SUPER: Karen Ankylosing Spondylitis Patient
KAREN: I was going to college. Graduated. Finally got my degree and was kind of ready to take off running with that.
SUPER: Karen’s symptoms started with pain in her lower back
KAREN, continued: And I was bartending in the meantime, looking for jobs, and I was getting a lot of pain in my lower back and I thought I had pulled something out...
SUPER: Sarah Ankylosing Spondylitis Patient
KAREN, continued: …thought I just maybe lifted something too much, and I need to take it a little bit easier. So, I was taking that approach and it was getting progressively worse.
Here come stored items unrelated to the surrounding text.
@[simp] theorem Blk.holdRec_fus (b : Blk) (r : FaultRec) : (b.holdRec r).fus = b.fus := by
  by_cases h : !b.condKnown ∧ 64 ≤ b.mod.vc3.length
  · exact (congrArg Blk.fus (b.holdRec_full r h)).trans (Blk.addSat_fus ..)
  · exact (congrArg Blk.fus (b.holdRec_waits r h)).trans rfl

@[simp] theorem Blk.holdRec_gnss (b : Blk) (r : FaultRec) : (b.holdRec r).gnss = b.gnss := by
  by_cases h : !b.condKnown ∧ 64 ≤ b.mod.vc3.length
  · exact (congrArg Blk.gnss (b.holdRec_full r h)).trans (Blk.addSat_gnss ..)
  · exact (congrArg Blk.gnss (b.holdRec_waits r h)).trans rfl

@[simp] theorem Blk.holdRec_yld (b : Blk) (r : FaultRec) : (b.holdRec r).yld = b.yld := by
  by_cases h : !b.condKnown ∧ 64 ≤ b.mod.vc3.length
  · exact (congrArg Blk.yld (b.holdRec_full r h)).trans (Blk.addSat_yld ..)
  · exact (congrArg Blk.yld (b.holdRec_waits r h)).trans rfl

@[simp] theorem Blk.holdRec_fab (b : Blk) (r : FaultRec) : (b.holdRec r).fab = b.fab := by
  by_cases h : !b.condKnown ∧ 64 ≤ b.mod.vc3.length
  · exact (congrArg Blk.fab (b.holdRec_full r h)).trans (Blk.addSat_fab ..)
  · exact (congrArg Blk.fab (b.holdRec_waits r h)).trans rfl

@[simp] theorem Blk.holdRec_net (b : Blk) (r : FaultRec) : (b.holdRec r).net = b.net := by
  by_cases h : !b.condKnown ∧ 64 ≤ b.mod.vc3.length
  · exact (congrArg Blk.net (b.holdRec_full r h)).trans (Blk.addSat_net ..)
  · exact (congrArg Blk.net (b.holdRec_waits r h)).trans rfl

@[simp] theorem Blk.holdRec_pwr (b : Blk) (r : FaultRec) : (b.holdRec r).pwr = b.pwr := by
  by_cases h : !b.condKnown ∧ 64 ≤ b.mod.vc3.length
  · exact (congrArg Blk.pwr (b.holdRec_full r h)).trans (Blk.addSat_pwr ..)
  · exact (congrArg Blk.pwr (b.holdRec_waits r h)).trans rfl

@[simp] theorem Blk.holdRec_boot (b : Blk) (r : FaultRec) : (b.holdRec r).boot = b.boot := by
  by_cases h : !b.condKnown ∧ 64 ≤ b.mod.vc3.length
  · exact (congrArg Blk.boot (b.holdRec_full r h)).trans (Blk.addSat_boot ..)
  · exact (congrArg Blk.boot (b.holdRec_waits r h)).trans rfl

@[simp] theorem Blk.holdRec_dbg (b : Blk) (r : FaultRec) : (b.holdRec r).dbg = b.dbg := by
  by_cases h : !b.condKnown ∧ 64 ≤ b.mod.vc3.length
  · exact (congrArg Blk.dbg (b.holdRec_full r h)).trans (Blk.addSat_dbg ..)
  · exact (congrArg Blk.dbg (b.holdRec_waits r h)).trans rfl

@[simp] theorem Blk.holdRec_free (b : Blk) (r : FaultRec) : (b.holdRec r).free = b.free := by
  by_cases h : !b.condKnown ∧ 64 ≤ b.mod.vc3.length
  · exact (congrArg Blk.free (b.holdRec_full r h)).trans (Blk.addSat_free ..)
  · exact (congrArg Blk.free (b.holdRec_waits r h)).trans rfl

@[simp] theorem Blk.raiseRec_mem (b : Blk) (r : FaultRec) : (b.raiseRec r).mem = b.mem := by
  simp only [Blk.raiseRec, Blk.holdRec_mem, Blk.setReg_mem, Blk.logFault_mem]

@[simp] theorem Blk.raiseRec_otp (b : Blk) (r : FaultRec) : (b.raiseRec r).otp = b.otp := by
  simp only [Blk.raiseRec, Blk.holdRec_otp, Blk.setReg_otp, Blk.logFault_otp]

@[simp] theorem Blk.raiseRec_bus (b : Blk) (r : FaultRec) : (b.raiseRec r).bus = b.bus := by
  simp only [Blk.raiseRec, Blk.holdRec_bus, Blk.setReg_bus, Blk.logFault_bus]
So, I went into my primary.
SUPER: People sometimes mistake inflammatory back pain for a strain
KAREN, continued: She kept thinking it was, you know, just what I thought, that I’d pulled my back out. So, she sent me to physical therapy.
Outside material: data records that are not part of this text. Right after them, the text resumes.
-- ==== Sys2Proof/Tests/Slice0.lean ====
section
/-!
SUPPORT. Tests of the model: named theorems on small states. A test of a command gives a state that meets the conditions under which a
statement of Certificates/Slice0/Obligations.lean says what the command does, and checks a result or two worked out by hand from
the spec. So these tests are also the witnesses that the hypotheses of those statements can be met. Each is a list of checks, all of which
hold.
-/

set_option Elab.async false

namespace Sys2Proof.Tests

open Sys2Proof.Machine

/-- A block that runs at TB1 `t` with the configuration in force; some fields hold values: field, index, value. -/
def base (t : Nat) (l : List (Fld × Nat × Nat)) : Blk :=
  let b : Blk := { Blk.reset with mod := { Blk.reset.mod with phase := .running } }
  l.foldl (fun b x => b.setFld x.1 x.2.1 x.2.2) ((b.setFld F.SYS_STATUS_CONFIG_DONE 0 1).setReg64 .TB_VALUE_LO .TB_VALUE_HI 1 t)

/-- The block in phase `p`, its configuration not in force. -/
def inPhase (p : Phase) (b : Blk) : Blk := b.hold p

/-- The block after a command. -/
def after (c : Instr) (b : Blk) : Blk :=
  match exec c ⟨[], b⟩ with
  | .next t => t.blk
  | _ => b

/-- A packet of a type for node `dest` from node 5. -/
def pkt (type vc dest : Nat) (addr : Nat) (payload : List (BitVec 128)) : Packet :=
  { type := BitVec.ofNat 4 type, vc := BitVec.ofNat 2 vc, dest := BitVec.ofNat 9 dest, src := 5, smaster := 9,
    len := BitVec.ofNat 6 (if type = 1 then 1 else payload.length), tag := 3, addr := BitVec.ofNat 40 addr, status := 0, sz := 0,
    down := false, hops := 0, payload := payload }

theorem test_reset_wf : Machine.State.reset.wf = true := by decide


/-- The block with the domains of `l` ON. -/
def powered (l : List Nat) (b : Blk) : Blk := l.foldl (fun b d => b.setFld F.PD_STATUS_STATE d 4) b

/-- The block in which every master may read and write all of targets `l`. -/
def opened (l : List Nat) (b : Blk) : Blk :=
  l.foldl (fun b t => (b.setReg .ACC_ENT0 (t * 64) 0xE00FFC00).setReg .ACC_ENT2 (t * 64) 0xFFFFFFFF) b

/-- The block with words of memory at `a` plus the offsets. -/
def words (a : Nat) (l : List (Nat × Nat)) (b : Blk) : Blk := l.foldl (fun b x => b.writeMem (a + x.1) 4 x.2) b

/-- A block in which task `t` of tile 0 has a valid descriptor: program at 0x1000, banks of 8 words at 0x2000 and 0x3000, an output
map at 0x4000 whose entry 0 is unused and whose entry 1 is a word of memory. -/
def withTask (t : Nat) (b : Blk) : Blk :=
  words (taskAddr t 0) [(0x100, 0x1000), (0x104, 0x2000), (0x108, 0x3000), (0x10C, 8), (0x118, 2 * 2 ^ 18 + 0x4000),
      (0x130, 64), (0x2000, 2 * 32 + 4), (0x4010, 3 * 2 ^ 28), (0x4014, 0x08005000), (0x401C, 99)]
    ((powered [0] b).setReg .TASK_DESC t ((0 : Word).setWidth 32) |>.setFld F.TASK_DESC_DESC_VALID t 1
      |>.setFld F.TASK_DESC_DESC_OFF t 4)

/-- A block in which task 0 runs on engine 0 at the word `w`. V1 is 100, −100, 2^31 − 1, 3; V2 is 7, 7, 1, −2. -/
def running (w : Nat) : Blk :=
  let b := (words (taskAddr 0 0) [(0x1000, w)] (opened [0] (withTask 0 (base 1000 [])))).setFld F.TASK_STATUS_STATE 0 3
  (b.setFld F.TASK_CTRL_EN 0 1).setCur 0 (some 0) |>.setTask 0 { TaskSt.zero with
    pc := 0x1000, started := true,
    v := [(4, 100), (5, 0xFFFFFF9C), (6, 0x7FFFFFFF), (7, 3), (8, 7), (9, 7), (10, 1), (11, 0xFFFFFFFE)] }

/-- The four lanes of a register of task 0. -/
def lanes (b : Blk) (n : Nat) : List Int := (List.range 4).map fun j => ((b.task 0).lane n j).toInt

/-- A word of step code of format V: VD 3, VA 1, VB as given, modifier `m`. -/
def vWord (op vb m : Nat) : Nat := op * 2 ^ 26 + 3 * 2 ^ 19 + 1 * 2 ^ 15 + vb * 2 ^ 11 + m * 2 ^ 5

/-- The four lanes of an accumulator of task 0. -/
def accs (b : Blk) (n : Nat) : List Int := (List.range 4).map fun j => (b.task 0).acc n j

/-- An AIN channel of these settings whose filter has long seen `pin` at an excitation of `exc`. -/
def settled (c : AinCfg) (pin : Int) (exc : Nat) : AinSt :=
  (List.range c.order).foldl (fun x _ => (x.filter (List.replicate c.decim (rawCode c pin exc))).1) { AinSt.zero with cfg := c }.fresh

/-- The 88 bits of the chain's instruction registers that give TAP `k` the opcode `op` and the others BYPASS. -/
def chain (k op : Nat) : BitVec 88 :=
  BitVec.ofNat 88 ((List.range 17).foldl (fun n j =>
    n * 2 ^ (if j = 0 then 8 else 5) + (if j = k then op else if j = 0 then 255 else 31)) 0)

/-- An ill-formed term for each check, beside a well-formed one. -/
theorem test_wellformed_refuses : (
  [(!(Instr.registerWrite 1 0 48 0 ⟨false, none, 0⟩).wellFormed && (Instr.registerWrite 1 0 64 0 ⟨false, none, 0⟩).wellFormed),
   (!(Instr.packetForward 0 (some (1, { pkt 5 1 0 0 [] with len := 2 }, 0, 0))).wellFormed),
   (!(Instr.rdReq 0 (pkt 1 0 0 0 [7]) 0 0).wellFormed && (Instr.rdReq 0 (pkt 1 0 0 0 []) 0 0).wellFormed),
   (!(Instr.delayReq 0 { pkt 10 3 0 1 [0] with len := 2 } 0 0 0).wellFormed && (Instr.delayReq 0 (pkt 10 3 0 1 [0]) 0 0 0).wellFormed),
   (!(Instr.creditFlit 0 [1, 2] 0).wellFormed && (Instr.creditFlit 0 [1, 2, 3, 4, 5, 6] 0).wellFormed),
   (!(Instr.canFrameReceive 0 ⟨false, false, false, 0x900, 1, [0]⟩ false 0 0).wellFormed && !(Instr.isobusMessage 0 ⟨false, false, true, 0, 2, [0]⟩).wellFormed &&
    (Instr.canFrameReceive 0 ⟨false, true, true, 0x900, 9, List.replicate 12 0⟩ false 0 0).wellFormed),
   (!(Instr.housekeepingRound [] 0).wellFormed && !(Instr.hpcWriteDenied 0).wellFormed && (Instr.hpcWriteDenied 30).wellFormed),
   (!(Instr.fleetTake (List.replicate 1453 0)).wellFormed && (Instr.fleetTake (List.replicate 1452 0)).wellFormed),
   (!(Instr.recoveryHello 0 0 (List.replicate 1453 0)).wellFormed),
   (!(Instr.correlatorDump 0 [] 0 0 0 none).wellFormed)].all id) = true := by
  decide +kernel

/-- A step takes the front command; an empty queue idles. -/
theorem test_queue : (
  [((match step ⟨[.crankEntry 5000, .tbuTick], base 0 []⟩ with
    | .next t => t.pending == [.tbuTick] && t.blk.supply == 1
    | _ => false)),
   ((match step ⟨[], base 7 []⟩ with
    | .next t => t.pending.isEmpty && t.blk.regs == (base 7 []).regs
    | _ => false)),
   ((match step ⟨[.sourcePulse 3], base 7 []⟩ with
    | .next t => t.wf
    | _ => false) && (⟨[.sourcePulse 3], base 7 []⟩ : State).wf)].all id) = true := by
  decide +kernel

/-- OTP_WRITE of a bound tool in Chrysalis programs bits, and takes none back. -/
theorem test_otp : (
  let body : List Byte := leBytes 4 3 ++ leBytes 4 0xFFFF0001 ++ leBytes 4 0 ++ leBytes 8 0
  let l : List Byte := [1, 5] ++ leBytes 2 body.length ++ leBytes 4 9 ++ body
  let d := l ++ leBytes 4 (crc32 l).toNat
  let b : Blk := inPhase .chrysalis (base 5 [(F.ETH_CTRL_EN, 5, 1), (F.ETH_STATUS_LINK, 5, 1)])
  let b : Blk := { b with boot := { b.boot with tool := some ⟨77, 1, 0, none⟩ }, otp := [(otpSlotAt 3 0, 0x0E)] }
  let c := after (.otpWrite 77 1 d) b
  [((recParse d).isSome && b.mod.phase == .chrysalis),
   (otpByte c.otp (otpSlotAt 3 0) == 0x0F && otpByte c.otp (otpSlotAt 3 0 + 2) == 0xFF)].all id) = true := by
  decide +kernel

/-- RW and LCK bits before CONFIG_DONE, W1C bits, ENC_CFG. -/
theorem test_register_writes : (
  let b := (base 0 []).setFld F.SYS_STATUS_CONFIG_DONE 0 0
  [(b.aonRuns && (regAt (RegName.offset .ACC_CFG 0) == some (.ACC_CFG, 0)) &&
    (after (.registerWrite 560 (BitVec.ofNat 40 (regBase + RegName.offset .ACC_CFG 0)) 32 0x155 ⟨false, none, 0⟩) b).fld F.ACC_CFG_SEC_TENANT 0 == 0x155),
   ((after (.registerWrite 560 (BitVec.ofNat 40 (regBase + RegName.offset .ACC_CFG 0)) 32 0x155 ⟨false, none, 0⟩) (base 0 [])).fld F.ACC_CFG_SEC_TENANT 0 == 1023),
   ([RegName.SYS_FAULT_MASK, .TBU_CTRL, .TBU_STATUS, .AIN_OFFSET, .AIN_SCALE, .IMP_CFG, .ST_CFG, .ST_SIZE, .ST_PITCH, .ACC_CFG,
    .ACC_ENT0, .ACC_ENT1, .ACC_ENT2, .ACC_TMAP].all fun r => regAt (r.offset 0) == some (r, 0)),
   (b.flag F.ENC_CFG_EN 4 == false && (after (.encCfgWrite 4 0xFFFFFFFF) b).flag F.ENC_CFG_EN 4),
   ((after (.registerWrite 1 (BitVec.ofNat 40 (regBase + RegName.offset .ACC_ENT0 0)) 64 0x0000000200000001 ⟨false, none, 0⟩) b).reg .ACC_ENT0 0 == b.writable .ACC_ENT0 &&& 1)].all id) = true := by
  decide +kernel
SUPER: Karen struggled to find relief while searching for a diagnosis
KAREN, continued: And I was getting some relief from that, but it wasn’t getting better. It was very hard for me. Like, walking was hard. So, lifting anything and doing all those exercises was quite a challenge.
SUPER: AS symptoms can get worse over time
SARAH: When you were kind of going to different doctors trying to figure out what was going on, did the symptoms kind of grow in intensity? Move to any other parts of your body?
SUPER: Many people aren’t diagnosed with AS until they see a rheumatologist
KAREN: It definitely grew in intensity. I almost started getting like a piriformis like sciatica issue and it was like running down my legs and so I was seeing a chiropractor and that was helping a little bit, but I still was struggling and still going and seeing other doctors. And massage was a huge thing that helped me...
Cut to Sarah
SARAH: Yeah. I have a lot of issues with the muscle tension. And pain relating to that. And also running down my legs as well.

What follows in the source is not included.